• **Assignment**
Repeat exactly the opening lines of the records, ending with the line that contains "failed ones. -/".

• **Material supplied**
-- ==== Sys2Proof/Machine/Links.lean ====
section
/-! DEFINITION.  Efrok ports, clocks, die resets and test access (chapter 11): shared operations, then one meaning per row. -/
namespace Sys2Proof.Machine
open Sys2Proof

/-! ## Widths, roles and lanes (R339, R343-R347) -/

/-- Lanes of a width code of EFK_PORTj_STATUS. -/
def widthLanes (w : Nat) : Nat := match w with | 1 => 16 | 2 => 32 | 3 => 64 | _ => 0
/-- Number of bits set in the low n bits. -/
def countBits (n v : Nat) : Nat := ((List.range n).filter (fun i => bit v i)).length
/-- Failed data lanes and usable spares of an end. -/
def PortEnd.failed (x : PortEnd) (lanes : Nat) : Nat := countBits lanes x.laneFail.toNat
def PortEnd.spares (x : PortEnd) : Nat := 4 - countBits 4 x.spareFail.toNat
/-- Working lanes: data lanes not failed, and the spares that can stand in for failed ones. -/
def PortEnd.working (x : PortEnd) (lanes : Nat) : Nat := lanes - x.failed lanes + min x.spares (x.failed lanes)
/-- The width an end proposes (R343 step 4); 0 below 16 lanes. -/
def propose (lanes n : Nat) : Nat := if 64 ≤ n ∧ lanes = 64 then 3 else if 32 ≤ n then 2 else if 16 ≤ n then 1 else 0
/-- Bulk groups at a width (R347): the role byte at full width. -/
def bulkMask (lanes width role : Nat) : BitVec 8 :=
  let n := lanes / 8
  let k := widthLanes width / 8
  if k = 0 then 0
  else if k = n then BitVec.ofNat 8 role
  else
    let fine := max 1 (min (k - 1) ((n - countBits n role) * k / n))
    BitVec.ofNat 8 (2 ^ (k - fine) - 1)
def State.roleByte (s : State) (j : Nat) : Nat := (s.mould.laneRoles[j]?).getD 0
/-- Spares steered in at a width: as many lanes as failed ones leave short. -/
def PortEnd.used (x : PortEnd) (lanes : Nat) : Nat := min x.spares (widthLanes x.width - (lanes - x.failed lanes))

def State.bothEnds (s : State) (j : Nat) (f : PortEnd → PortEnd) : State :=
  (s.setPortEnd (2 * j) (f (s.portEnd (2 * j)))).setPortEnd (2 * j + 1) (f (s.portEnd (2 * j + 1)))
/-- Both ends of a port once it is fenced. -/
def State.closePort (s : State) (j : Nat) (shut : Bool) : State :=
  let was := (s.portEnd (2 * j)).up
  s.bothEnds j (fun x => { x with fenced := true, up := false, training := false, repairing := false, width := 0, bulk := 0,
                                  narrowTo := 0, prior := 0, groups := [], shutting := shut && was })
/-- A port is fenced at both ends, its in-flight flits replayed first (R36, R345): routes change, and a die that the mint no longer
reaches, or that is resetting and needs this mint port to become ready, is lost (R356, R453). -/
def State.fencePort (s : State) (j : Nat) (shut : Bool) : State :=
  let s := s.closePort j shut
  let d := (portDies j).2
  let s := if 8 ≤ j ∧ j < 14 ∧ (s.die d).resetting then s.fenceDie d else s
  s.checkRoutes j
/-- Both ends of a port once its training from reset begins (R343). -/
def State.restartPort (s : State) (j : Nat) : State :=
  s.bothEnds j (fun x => { x with up := false, width := 0, training := true, repairing := false, narrowTo := 0, prior := 0, fromReset := true,
                                  bulk := 0, groups := [], disagree := false, fenced := false })
/-- A port goes down and both ends train from reset (R343); meanwhile it counts as fenced (R348). -/
def State.retrainPort (s : State) (j : Nat) : State := (s.restartPort j).checkRoutes j
/-- A write of RETRAIN: ignored while the port trains or repairs (R357). -/
def State.writeRetrain (s : State) (e : Nat) : State :=
  let x := s.portEnd e
  if x.training || x.repairing || !x.en || x.fenced then s else s.retrainPort (e / 2)
/-- A write of EN (R357, R362): 0 fences the port, 1 allows training, latched while the shut-down runs. -/
def State.writeEn (s : State) (e : Nat) (on : Bool) : State :=
  let x := s.portEnd e
  let j := e / 2
  if !on then (s.setPortEnd e { x with en := false, rearm := false }).fencePort j true
  else if x.shutting then s.setPortEnd e { x with en := true, rearm := true }
  else if x.fenced && !x.en then
    let s := s.setPortEnd e { x with en := true }
    if (s.portEnd (2 * j)).en && (s.portEnd (2 * j + 1)).en then s.retrainPort j else s
  else s.setPortEnd e { x with en := true }
/-- The shut-downs begun by clearing EN end; a latched enable trains the port (R357). -/
def State.endShutdowns (s : State) : State :=
  (List.range 15).foldl (fun s j =>
    let a := s.portEnd (2 * j)
    let b := s.portEnd (2 * j + 1)
    if a.shutting || b.shutting then
      let s := s.bothEnds j (fun x => { x with shutting := false })
      if a.en && b.en && (a.rearm || b.rearm) then s.retrainPort j else s
    else s) s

• **Answer to this exercise**
-- ==== Sys2Proof/Machine/Links.lean ====
section
/-! DEFINITION.  Efrok ports, clocks, die resets and test access (chapter 11): shared operations, then one meaning per row. -/
namespace Sys2Proof.Machine
open Sys2Proof

/-! ## Widths, roles and lanes (R339, R343-R347) -/

/-- Lanes of a width code of EFK_PORTj_STATUS. -/
def widthLanes (w : Nat) : Nat := match w with | 1 => 16 | 2 => 32 | 3 => 64 | _ => 0
/-- Number of bits set in the low n bits. -/
def countBits (n v : Nat) : Nat := ((List.range n).filter (fun i => bit v i)).length
/-- Failed data lanes and usable spares of an end. -/
def PortEnd.failed (x : PortEnd) (lanes : Nat) : Nat := countBits lanes x.laneFail.toNat
def PortEnd.spares (x : PortEnd) : Nat := 4 - countBits 4 x.spareFail.toNat
/-- Working lanes: data lanes not failed, and the spares that can stand in for failed ones. -/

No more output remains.